幽霊:言語道断のことをいひをる、最期も云ふことなく此の世を去れようもないでござろう。この棺桶は閻魔も御存知なされた、それがしの秘密が明かされし時こそのものにござる。恨めしや。

サウスバード:みなみちゃーん

会長:おお、おお。サウスバードとは珍なる鳥でござる。これはこの辺りに住まい致す鳥でござったか。あああ、なんと汚き泣き声。みなみちゃんにタッチタッチしたいでござる。

幽霊:これこれ、御前におりまする幽霊が汝を呼び出すは別なる事でもない。今晩暇があるによって、汝は大義ながら、地獄の底へ行て赤鬼、青鬼に甚振られてこい。

―――中略―――

幽霊:あのなー何でもない奴、退りおろ。

会長:ハァー。

幽霊:エーィ。

会長:ハァー。】


「これは僕の講談とは掛け離れている」ハリネズミは嘆息しながら卑弥呼に渡す。

「これは少々振い過ぎてる」卑弥呼は朱莉ちゃんに渡す。

 朱莉ちゃんは「なああるほど」と言ってシロに返す。 

 クロは相変わらず食っている。

「皆さん御分りにならないのは当然で、百年前の台本と現代のは違いますから。この頃は殆ど現代口語で演じる狂言師も出てきていますから、尚更分からなくなっています。書いた本人でもここがどうこう言われても、そこはこうだと説明できないのです」

 思いつきで書いたとしか解釈できん物である。

 それを見てくれと持ってきておいて、見せてからはアアダコウダと言い訳じみた解説を加えておる。

 書いてしまえば後は無責任に放置しても済まされると思い込んでいる。

 説明しなければ分からん様な物を作るんじゃない。アホタリが。

「狂言かもしれないけど、半端な終わり方ね」卑弥呼が言うと、ハリネズミが「二幕は必要だよね」簡単にシロの言い訳解説を打ち消した。

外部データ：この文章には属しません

-- ==== Sys2Proof/Machine/MemoryOps.lean ====
section
/-! DEFINITION. The index register and memory transfers (46_memory_ops.md R210..R214). -/

namespace Sys2Proof.Machine

/-- R210: `I <- zext_16(nnn)`. -/
def execLdINnn (nnn : Addr) (s : State) : Host.Outcome State Fault Refusal := .next (s.writeI (zextAddr nnn))

/-- R211: `I <- (I + V[x]) mod 2^16`; VF is not written (D5). -/
def execAddIVx (x : Reg) (s : State) : Host.Outcome State Fault Refusal :=
  .next (s.writeI (s.i + (s.readV x).setWidth 16))

/-- R212: the three digits at I, I+1, I+2, hundreds first. -/
def execLdBVx (x : Reg) (s : State) : Host.Outcome State Fault Refusal :=
  .next (s.memWriteList (s.effAddr 0) (bcdDigits (s.readV x)))

/-- R213: V0..Vx to I..I+x, then `I` as the parameter says. -/
def execLdMIVx (x : Reg) (s : State) : Host.Outcome State Fault Refusal :=
  .next ((s.memWriteList (s.effAddr 0) ((regsUpTo x).map s.readV)).stepI x)

/-- R214: V0..Vx from I..I+x, then `I` as the parameter says. -/
def execLdVxMI (x : Reg) (s : State) : Host.Outcome State Fault Refusal :=
  .next (((regsUpTo x).foldl (fun t r => t.writeV r (s.memRead (s.effAddr r.val))) s).stepI x)

end Sys2Proof.Machine
end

 結局、シロはこれから先をどうしていいものか案が出て来ないで、ハリネズミにそっくり台本の書き直しを御願いした。


 元々、この話でクランク商事の会長を驚かしてやろう程度の事しか考えていなかったから、作者の名が知れて後からとやかく言われるくらいなら、ハリネズミに丸投げした方が得策とシロは踏んだ。

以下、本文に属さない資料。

-- ==== Sys2Proof/Laws/PerInstr.lean ====
section
/-! SUPPORT. Family EncodeInRow: the word an instruction is encoded as lies in the instruction's own row of the opcode
map (30_encoding.md R85). One lemma per constructor. -/

namespace Sys2Proof.Laws.EncodeInRow

/-- The encoding of a well-formed instruction, ANDed with its row's mask, is its row's pattern, under either value of
`STRICT_5_9`. -/
def Statement (i : Instr) : Prop :=
  ∀ strict59, i.wellFormed strict59 = true → (i.row strict59).selects (encode i)

theorem cls : Statement .cls := fun _ _ => by simp [OpcodeRow.selects, Instr.row, encode]
theorem ret : Statement .ret := fun _ _ => by simp [OpcodeRow.selects, Instr.row, encode]
theorem jpNnn (nnn : Addr) : Statement (.jpNnn nnn) := fun _ _ => packNNN_and_group _ nnn
theorem callNnn (nnn : Addr) : Statement (.callNnn nnn) := fun _ _ => packNNN_and_group _ nnn
theorem seVxKk (x : Reg) (kk : Byte) : Statement (.seVxKk x kk) := fun _ _ => packXKK_and_group _ x kk
theorem sneVxKk (x : Reg) (kk : Byte) : Statement (.sneVxKk x kk) := fun _ _ => packXKK_and_group _ x kk
theorem seVxVy (x y : Reg) (n : Nibble) : Statement (.seVxVy x y n) := by
  intro strict59 h
  cases strict59
  · exact packXYN_and_group _ x y n
  · obtain rfl : n = 0 := by simpa [Instr.wellFormed] using h
    exact packXYN_and_group_n _ x y 0
theorem ldVxKk (x : Reg) (kk : Byte) : Statement (.ldVxKk x kk) := fun _ _ => packXKK_and_group _ x kk
theorem addVxKk (x : Reg) (kk : Byte) : Statement (.addVxKk x kk) := fun _ _ => packXKK_and_group _ x kk
theorem ldVxVy (x y : Reg) : Statement (.ldVxVy x y) := fun _ _ => packXYN_and_group_n _ x y _
theorem orVxVy (x y : Reg) : Statement (.orVxVy x y) := fun _ _ => packXYN_and_group_n _ x y _
theorem andVxVy (x y : Reg) : Statement (.andVxVy x y) := fun _ _ => packXYN_and_group_n _ x y _
theorem xorVxVy (x y : Reg) : Statement (.xorVxVy x y) := fun _ _ => packXYN_and_group_n _ x y _
theorem addVxVy (x y : Reg) : Statement (.addVxVy x y) := fun _ _ => packXYN_and_group_n _ x y _
theorem subVxVy (x y : Reg) : Statement (.subVxVy x y) := fun _ _ => packXYN_and_group_n _ x y _
theorem shrVxVy (x y : Reg) : Statement (.shrVxVy x y) := fun _ _ => packXYN_and_group_n _ x y _
theorem subnVxVy (x y : Reg) : Statement (.subnVxVy x y) := fun _ _ => packXYN_and_group_n _ x y _
theorem shlVxVy (x y : Reg) : Statement (.shlVxVy x y) := fun _ _ => packXYN_and_group_n _ x y _
theorem sneVxVy (x y : Reg) (n : Nibble) : Statement (.sneVxVy x y n) := by
  intro strict59 h
  cases strict59
  · exact packXYN_and_group _ x y n
  · obtain rfl : n = 0 := by simpa [Instr.wellFormed] using h
    exact packXYN_and_group_n _ x y 0
theorem ldINnn (nnn : Addr) : Statement (.ldINnn nnn) := fun _ _ => packNNN_and_group _ nnn
theorem jpV0Nnn (nnn : Addr) : Statement (.jpV0Nnn nnn) := fun _ _ => packNNN_and_group _ nnn
theorem rndVxKk (x : Reg) (kk : Byte) : Statement (.rndVxKk x kk) := fun _ _ => packXKK_and_group _ x kk
theorem drwVxVyN (x y : Reg) (n : Nibble) : Statement (.drwVxVyN x y n) := fun _ _ => packXYN_and_group _ x y n
theorem skpVx (x : Reg) : Statement (.skpVx x) := fun _ _ => packXKK_and_group_kk _ x _
theorem sknpVx (x : Reg) : Statement (.sknpVx x) := fun _ _ => packXKK_and_group_kk _ x _
theorem ldVxDT (x : Reg) : Statement (.ldVxDT x) := fun _ _ => packXKK_and_group_kk _ x _
theorem ldVxK (x : Reg) : Statement (.ldVxK x) := fun _ _ => packXKK_and_group_kk _ x _
theorem ldDTVx (x : Reg) : Statement (.ldDTVx x) := fun _ _ => packXKK_and_group_kk _ x _
theorem ldSTVx (x : Reg) : Statement (.ldSTVx x) := fun _ _ => packXKK_and_group_kk _ x _
theorem addIVx (x : Reg) : Statement (.addIVx x) := fun _ _ => packXKK_and_group_kk _ x _
theorem ldFVx (x : Reg) : Statement (.ldFVx x) := fun _ _ => packXKK_and_group_kk _ x _
theorem ldBVx (x : Reg) : Statement (.ldBVx x) := fun _ _ => packXKK_and_group_kk _ x _
theorem ldMIVx (x : Reg) : Statement (.ldMIVx x) := fun _ _ => packXKK_and_group_kk _ x _
theorem ldVxMI (x : Reg) : Statement (.ldVxMI x) := fun _ _ => packXKK_and_group_kk _ x _

end Sys2Proof.Laws.EncodeInRow
end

 ハリネズミは何と思ったか、ふいと立って朱莉ちゃんのパソコンを借り、人間離れした速さでキーボードを打ち始めた。

「城嶋君の台本も参考にしたから、これは二人の合作として演じてもらおう」と言いながら、シロに書き上がった台本を見せると、些かどころではない。

 完全に正気の沙汰ではないものが出来上がっている。

 シロは合作連名に強く反対する。


「天然木瓜居士の墓碑銘まで作って、これじゃ公開処刑じゃないですか」

「まあ、黙っていなさい。城嶋さん、これは決して合法のものではありませんが、幽霊がやる事ですから微妙に我等は無罪です」

「是非そう願いたいです。それでなくとも死刑囚なんですから」

「君達もついでに聞き給え」

「ついででなくても聴きますよ。長い物じゃないでしょう」

「そうさなー原稿用紙で何枚かと聞かれると答え難いが、長くはないよ」

 ハリネズミはいよいよ創りたての台本を両手で広げ、小学生が作文を読む体で読み上げる。

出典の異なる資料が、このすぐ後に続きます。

/-- A byte of the glyph table. -/
theorem resetByte_glyph (c : Config) {k : Nat} (hk : k < 80) : resetByte c (0x050 + k) = c.glyphs[k] := by
  have inside : Config.fontBase ≤ 0x050 + k ∧ 0x050 + k < Config.fontBase + 80 := by
    simp only [Config.fontBase]
    omega
  simp only [resetByte, dif_pos inside, Config.fontBase, Nat.add_sub_cancel_left]

theorem resetByte_outside (c : Config) {a : Nat} (h : a < 0x050 ∨ 0x0A0 ≤ a) : resetByte c a = 0 := by
  refine dif_neg fun inside => ?_
  simp only [Config.fontBase] at inside
  omega

/-- The constructed core reads the reset byte at every address, as its memory lists nothing. -/
theorem State.memRead_resetWith (c : Config) {a : Nat} (h : a < 4096) :
    (State.resetWith c).memRead a = resetByte c a :=
  congrArg (resetByte c) (Nat.mod_eq_of_lt h)

/-- Writing what unlisted addresses already read as changes nothing. -/
theorem State.memWriteList_of_reset_bytes {s : State} (empty : s.mem = []) {a : Nat} {bs : List Byte}
    (h : ∀ k b, bs[k]? = some b → b = resetByte s.cfg ((a + k) % 4096)) : s.memWriteList a bs = s := by
  induction bs generalizing a with
  | nil => rfl
  | cons b bs ih =>
    have first : s.memWrite a b = s := by
      have byte : b = resetByte s.cfg (a % Config.memSize) := h 0 b rfl
      rw [State.memWrite, Memory.write, if_pos byte, empty, Memory.erase, List.filter_nil, ← empty]
    rw [State.memWriteList, first]
    exact ih fun k c hc => by
      rw [Nat.add_right_comm a 1 k]
      exact h (k + 1) c hc

/-- Settles O17: the pieces one by one; the glyph table is read from `GLYPHS`, the rest of memory is 0. -/
theorem resetStateOfTheCore : Obligations.ResetStateOfTheCore := by
  intro c s
  refine ⟨rfl, fun r => ?_, rfl, rfl, List.length_replicate, fun w => List.eq_of_mem_replicate, rfl, rfl,
    Framebuffer.pixel_clear, fun k => ?_, rfl, fun k => ?_, rfl, fun d j => ?_, fun a bound outside => ?_, ?_⟩
  · simp [s, State.readV, State.resetWith]
  · simp [s, State.pressed, State.resetWith]
  · simp [s, State.resetWith]
  · rw [State.memRead_resetWith c (by omega), Nat.add_assoc, resetByte_glyph c (by omega)]
  · rw [State.memRead_resetWith c bound, resetByte_outside c outside]
  · refine State.memWriteList_of_reset_bytes rfl fun k b hb => ?_
    obtain ⟨bound, rfl⟩ := List.getElem?_eq_some_iff.1 hb
    rw [Vector.length_toList] at bound
    rw [Vector.getElem_toList, Nat.mod_eq_of_lt (by simp only [Config.fontBase]; omega)]
    exact (resetByte_glyph c bound).symm

end Sys2Proof.Machine
end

「【『幽霊根性丸出しー!』と幽霊叫んで逃げる車を追い掛ける。

『どこへ行ってもいいから、早くここから離れろ』と会長。

『随分突然の移動ですね』と落ち着いて運転手。

『落ち着いてんじゃねえ。もっと速く走れ』と会長。

『そりゃ無理ですよ。前がつかえてるんですから』と運転手】こんな感じだけど、どうかね」

 第一幕と異なった指向なのは明らかである。

「それ変じゃない、聞いてるだけじゃ分からないわ。私にも見せなさい」

 祭の主催関係者としては、シロが言った公開処刑が気になるところである。

 卑弥呼がハリネズミから台本を取り上げ、サラッと一読する。

「馬鹿野郎!」卑弥呼の意見は一言で終った。

 後に続く言葉が出て来ないのである。

「なるほどね………」朱莉ちゃんは一人納得した風である。小さな声で「やっちゃえば」と続けた。

 クロは相変わらず食っている。


「僕はこの公演を、地下収容所に拘留されている丘の上リゾート未決囚の連中にも見せてやろうと思う」

 ハリネズミがどういうつもりかは分からんが、妙に乗り気になっている。

「未決囚に見せてどうするの」

「意味ないですよね。この事件とは無関係だし」

 卑弥呼もシロも二幕公開には否定的である。

「実はね、あの事件を解決してしまったから、臓器移植を待っていた人達が風前の灯なんだ。もとより余命が僅かではあったのだがね、費用も先払いで払い損さ。僕達が詐欺の片棒担いだ形になってしまっているのさ」

 珍しく責任感のある発言だが、親子でさえ不適合になる事がある臓器移植のドナーである。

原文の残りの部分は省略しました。